• ASSIGNMENT
Please copy exactly the lines from the top of the data through the line containing "total (R29) -/", and nothing else.

(MATERIAL PROVIDED Opens)

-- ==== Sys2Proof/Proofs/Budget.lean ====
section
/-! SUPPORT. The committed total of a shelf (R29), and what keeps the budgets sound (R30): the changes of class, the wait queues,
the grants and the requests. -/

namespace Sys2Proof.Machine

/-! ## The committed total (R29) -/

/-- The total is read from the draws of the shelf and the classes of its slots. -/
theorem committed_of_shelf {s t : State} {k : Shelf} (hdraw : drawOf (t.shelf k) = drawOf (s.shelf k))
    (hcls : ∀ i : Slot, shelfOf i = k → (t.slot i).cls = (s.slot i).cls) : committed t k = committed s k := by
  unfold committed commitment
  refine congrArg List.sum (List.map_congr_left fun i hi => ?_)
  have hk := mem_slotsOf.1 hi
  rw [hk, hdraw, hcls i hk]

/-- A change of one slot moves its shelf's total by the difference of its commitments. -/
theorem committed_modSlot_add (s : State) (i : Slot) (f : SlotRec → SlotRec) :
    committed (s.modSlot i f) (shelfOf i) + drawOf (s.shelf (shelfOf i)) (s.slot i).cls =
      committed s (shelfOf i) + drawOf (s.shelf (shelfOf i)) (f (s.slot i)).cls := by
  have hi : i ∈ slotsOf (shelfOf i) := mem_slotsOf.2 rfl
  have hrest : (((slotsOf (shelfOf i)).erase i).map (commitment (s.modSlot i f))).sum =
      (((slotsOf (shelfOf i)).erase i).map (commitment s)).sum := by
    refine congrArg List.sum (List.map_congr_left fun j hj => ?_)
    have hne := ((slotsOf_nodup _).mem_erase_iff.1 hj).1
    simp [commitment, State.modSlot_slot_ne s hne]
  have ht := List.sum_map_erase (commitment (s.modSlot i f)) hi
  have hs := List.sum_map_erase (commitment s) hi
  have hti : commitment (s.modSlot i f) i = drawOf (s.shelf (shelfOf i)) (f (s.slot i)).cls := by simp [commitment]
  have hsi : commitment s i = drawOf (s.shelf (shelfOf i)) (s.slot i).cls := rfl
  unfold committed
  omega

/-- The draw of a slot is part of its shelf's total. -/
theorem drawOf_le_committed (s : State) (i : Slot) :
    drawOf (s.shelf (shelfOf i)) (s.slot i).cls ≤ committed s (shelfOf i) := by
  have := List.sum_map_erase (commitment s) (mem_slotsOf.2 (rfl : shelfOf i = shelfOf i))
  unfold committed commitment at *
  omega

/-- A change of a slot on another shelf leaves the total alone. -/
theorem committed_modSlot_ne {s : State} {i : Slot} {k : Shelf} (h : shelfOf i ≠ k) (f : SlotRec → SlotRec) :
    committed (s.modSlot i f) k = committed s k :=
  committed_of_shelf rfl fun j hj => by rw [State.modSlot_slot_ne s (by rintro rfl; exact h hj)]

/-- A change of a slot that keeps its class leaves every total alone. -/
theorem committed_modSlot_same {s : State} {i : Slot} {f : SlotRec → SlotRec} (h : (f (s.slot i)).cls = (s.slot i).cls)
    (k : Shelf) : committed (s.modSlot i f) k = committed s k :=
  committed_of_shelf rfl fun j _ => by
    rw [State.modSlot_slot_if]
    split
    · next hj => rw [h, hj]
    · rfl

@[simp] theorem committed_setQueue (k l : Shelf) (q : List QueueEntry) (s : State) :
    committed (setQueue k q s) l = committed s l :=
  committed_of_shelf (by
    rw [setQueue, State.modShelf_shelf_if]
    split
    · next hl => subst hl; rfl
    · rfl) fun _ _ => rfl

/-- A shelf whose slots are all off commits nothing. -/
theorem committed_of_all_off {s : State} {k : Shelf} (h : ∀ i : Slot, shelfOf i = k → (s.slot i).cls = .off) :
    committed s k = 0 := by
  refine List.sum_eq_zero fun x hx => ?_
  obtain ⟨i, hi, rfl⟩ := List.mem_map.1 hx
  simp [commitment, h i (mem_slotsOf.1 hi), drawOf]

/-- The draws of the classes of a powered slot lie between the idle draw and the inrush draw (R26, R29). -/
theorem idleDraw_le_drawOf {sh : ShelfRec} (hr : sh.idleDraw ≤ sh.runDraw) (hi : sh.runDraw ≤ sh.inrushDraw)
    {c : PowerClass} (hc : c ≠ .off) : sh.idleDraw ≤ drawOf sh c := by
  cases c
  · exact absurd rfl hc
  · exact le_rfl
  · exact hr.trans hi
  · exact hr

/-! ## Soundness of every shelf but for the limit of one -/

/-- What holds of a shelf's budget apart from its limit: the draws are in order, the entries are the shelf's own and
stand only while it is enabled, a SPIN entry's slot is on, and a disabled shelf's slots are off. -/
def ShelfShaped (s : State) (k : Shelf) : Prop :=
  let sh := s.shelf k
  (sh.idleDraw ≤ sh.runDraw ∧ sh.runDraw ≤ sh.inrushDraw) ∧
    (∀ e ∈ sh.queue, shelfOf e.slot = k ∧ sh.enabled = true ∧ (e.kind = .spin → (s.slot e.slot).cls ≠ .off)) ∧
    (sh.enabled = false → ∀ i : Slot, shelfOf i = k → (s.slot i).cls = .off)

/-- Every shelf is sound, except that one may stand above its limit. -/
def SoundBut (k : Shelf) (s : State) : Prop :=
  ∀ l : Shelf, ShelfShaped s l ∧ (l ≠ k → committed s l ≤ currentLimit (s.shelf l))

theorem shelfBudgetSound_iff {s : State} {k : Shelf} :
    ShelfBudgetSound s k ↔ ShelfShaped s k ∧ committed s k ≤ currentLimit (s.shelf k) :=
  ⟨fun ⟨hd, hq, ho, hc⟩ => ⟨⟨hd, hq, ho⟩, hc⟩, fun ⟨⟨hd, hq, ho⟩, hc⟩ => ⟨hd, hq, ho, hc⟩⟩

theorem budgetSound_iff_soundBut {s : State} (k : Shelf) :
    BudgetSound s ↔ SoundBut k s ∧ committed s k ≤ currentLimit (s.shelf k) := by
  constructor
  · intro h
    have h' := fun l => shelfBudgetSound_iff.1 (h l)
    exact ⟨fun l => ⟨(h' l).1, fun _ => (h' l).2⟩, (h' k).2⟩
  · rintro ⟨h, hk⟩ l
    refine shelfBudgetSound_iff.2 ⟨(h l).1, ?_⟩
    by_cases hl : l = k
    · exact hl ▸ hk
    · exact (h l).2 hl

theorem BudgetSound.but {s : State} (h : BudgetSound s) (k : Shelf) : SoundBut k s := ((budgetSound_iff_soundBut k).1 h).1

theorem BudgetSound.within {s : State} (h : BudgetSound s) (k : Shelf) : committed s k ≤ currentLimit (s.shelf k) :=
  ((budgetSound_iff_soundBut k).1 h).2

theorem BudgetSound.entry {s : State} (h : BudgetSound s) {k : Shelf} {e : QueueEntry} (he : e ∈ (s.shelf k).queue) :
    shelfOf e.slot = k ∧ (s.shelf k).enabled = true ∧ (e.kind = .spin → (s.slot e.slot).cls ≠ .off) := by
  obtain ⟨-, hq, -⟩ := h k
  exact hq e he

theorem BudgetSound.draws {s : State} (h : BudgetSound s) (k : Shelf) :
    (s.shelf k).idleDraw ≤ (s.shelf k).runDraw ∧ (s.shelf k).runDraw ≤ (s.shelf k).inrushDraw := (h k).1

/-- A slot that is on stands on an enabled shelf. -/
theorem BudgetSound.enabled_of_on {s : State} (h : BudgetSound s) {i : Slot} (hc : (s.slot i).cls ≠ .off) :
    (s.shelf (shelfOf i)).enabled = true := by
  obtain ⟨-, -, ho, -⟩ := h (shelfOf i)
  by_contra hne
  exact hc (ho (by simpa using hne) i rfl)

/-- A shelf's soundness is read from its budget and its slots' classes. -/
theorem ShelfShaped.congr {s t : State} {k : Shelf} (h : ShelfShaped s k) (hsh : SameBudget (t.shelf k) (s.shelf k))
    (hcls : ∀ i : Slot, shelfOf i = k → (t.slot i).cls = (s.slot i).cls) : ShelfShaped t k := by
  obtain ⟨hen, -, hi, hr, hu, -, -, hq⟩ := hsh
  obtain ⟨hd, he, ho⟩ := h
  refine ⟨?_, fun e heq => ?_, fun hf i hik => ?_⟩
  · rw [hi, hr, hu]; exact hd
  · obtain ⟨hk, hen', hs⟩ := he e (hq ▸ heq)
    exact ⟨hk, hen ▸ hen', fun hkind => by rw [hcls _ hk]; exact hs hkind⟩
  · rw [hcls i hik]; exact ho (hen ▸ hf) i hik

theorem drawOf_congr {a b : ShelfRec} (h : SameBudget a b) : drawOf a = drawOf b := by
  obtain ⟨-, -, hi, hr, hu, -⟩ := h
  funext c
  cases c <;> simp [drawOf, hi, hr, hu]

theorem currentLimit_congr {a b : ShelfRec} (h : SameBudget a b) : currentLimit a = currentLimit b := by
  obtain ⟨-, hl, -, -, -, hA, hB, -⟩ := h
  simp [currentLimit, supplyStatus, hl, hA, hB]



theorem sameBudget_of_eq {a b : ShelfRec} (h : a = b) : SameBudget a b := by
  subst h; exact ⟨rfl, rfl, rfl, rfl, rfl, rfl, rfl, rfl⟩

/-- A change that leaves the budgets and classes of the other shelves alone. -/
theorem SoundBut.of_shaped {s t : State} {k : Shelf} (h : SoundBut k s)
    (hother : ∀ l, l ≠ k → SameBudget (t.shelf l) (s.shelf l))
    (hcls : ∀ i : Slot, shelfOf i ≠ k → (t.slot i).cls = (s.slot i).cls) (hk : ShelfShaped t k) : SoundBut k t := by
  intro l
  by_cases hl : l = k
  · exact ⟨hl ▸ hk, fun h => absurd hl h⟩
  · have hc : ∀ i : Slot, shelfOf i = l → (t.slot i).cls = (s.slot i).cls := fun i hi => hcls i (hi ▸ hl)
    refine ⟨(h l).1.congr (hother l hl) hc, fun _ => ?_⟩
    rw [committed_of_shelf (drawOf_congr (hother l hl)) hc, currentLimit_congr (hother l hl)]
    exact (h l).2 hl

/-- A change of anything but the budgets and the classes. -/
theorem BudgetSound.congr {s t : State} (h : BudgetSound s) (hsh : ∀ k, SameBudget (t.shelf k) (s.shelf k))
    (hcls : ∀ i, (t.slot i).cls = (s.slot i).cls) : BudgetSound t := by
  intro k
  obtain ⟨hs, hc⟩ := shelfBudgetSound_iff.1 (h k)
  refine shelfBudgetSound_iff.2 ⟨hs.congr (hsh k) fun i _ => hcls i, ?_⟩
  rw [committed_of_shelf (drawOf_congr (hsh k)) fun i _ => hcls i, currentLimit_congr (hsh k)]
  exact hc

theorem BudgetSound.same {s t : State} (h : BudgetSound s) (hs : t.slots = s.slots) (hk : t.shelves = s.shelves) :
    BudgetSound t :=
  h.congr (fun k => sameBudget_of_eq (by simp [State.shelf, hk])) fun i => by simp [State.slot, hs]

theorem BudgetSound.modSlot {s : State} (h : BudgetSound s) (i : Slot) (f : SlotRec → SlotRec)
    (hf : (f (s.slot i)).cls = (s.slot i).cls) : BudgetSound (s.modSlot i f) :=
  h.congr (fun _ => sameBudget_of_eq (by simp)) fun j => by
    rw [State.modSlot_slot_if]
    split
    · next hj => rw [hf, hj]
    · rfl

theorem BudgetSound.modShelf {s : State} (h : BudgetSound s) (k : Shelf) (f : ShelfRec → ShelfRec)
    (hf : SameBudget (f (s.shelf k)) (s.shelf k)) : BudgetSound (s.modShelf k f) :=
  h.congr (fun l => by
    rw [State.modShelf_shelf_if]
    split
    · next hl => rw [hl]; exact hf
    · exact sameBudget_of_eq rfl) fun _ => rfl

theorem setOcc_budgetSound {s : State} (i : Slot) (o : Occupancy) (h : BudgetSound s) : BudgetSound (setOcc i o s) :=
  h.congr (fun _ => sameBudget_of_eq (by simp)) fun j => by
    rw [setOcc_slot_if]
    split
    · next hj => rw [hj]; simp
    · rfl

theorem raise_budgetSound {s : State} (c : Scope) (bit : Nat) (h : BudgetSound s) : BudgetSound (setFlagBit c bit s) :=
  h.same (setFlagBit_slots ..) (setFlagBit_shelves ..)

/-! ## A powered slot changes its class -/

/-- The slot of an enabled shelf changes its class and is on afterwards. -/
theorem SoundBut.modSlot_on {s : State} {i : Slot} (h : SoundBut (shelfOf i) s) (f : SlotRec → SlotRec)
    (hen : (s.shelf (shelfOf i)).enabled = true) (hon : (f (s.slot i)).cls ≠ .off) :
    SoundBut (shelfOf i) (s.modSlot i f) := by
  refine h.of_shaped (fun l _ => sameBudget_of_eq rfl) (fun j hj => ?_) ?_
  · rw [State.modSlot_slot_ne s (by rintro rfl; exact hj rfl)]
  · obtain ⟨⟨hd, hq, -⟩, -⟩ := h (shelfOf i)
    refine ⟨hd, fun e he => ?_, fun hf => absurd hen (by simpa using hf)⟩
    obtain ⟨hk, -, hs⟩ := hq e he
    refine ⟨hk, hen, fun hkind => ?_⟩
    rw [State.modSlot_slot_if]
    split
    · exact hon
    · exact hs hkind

(MATERIAL PROVIDED Closes)

• RESULT OF THIS TASK
-- ==== Sys2Proof/Proofs/Budget.lean ====
section
/-! SUPPORT. The committed total of a shelf (R29), and what keeps the budgets sound (R30): the changes of class, the wait queues,
the grants and the requests. -/

namespace Sys2Proof.Machine

/-! ## The committed total (R29) -/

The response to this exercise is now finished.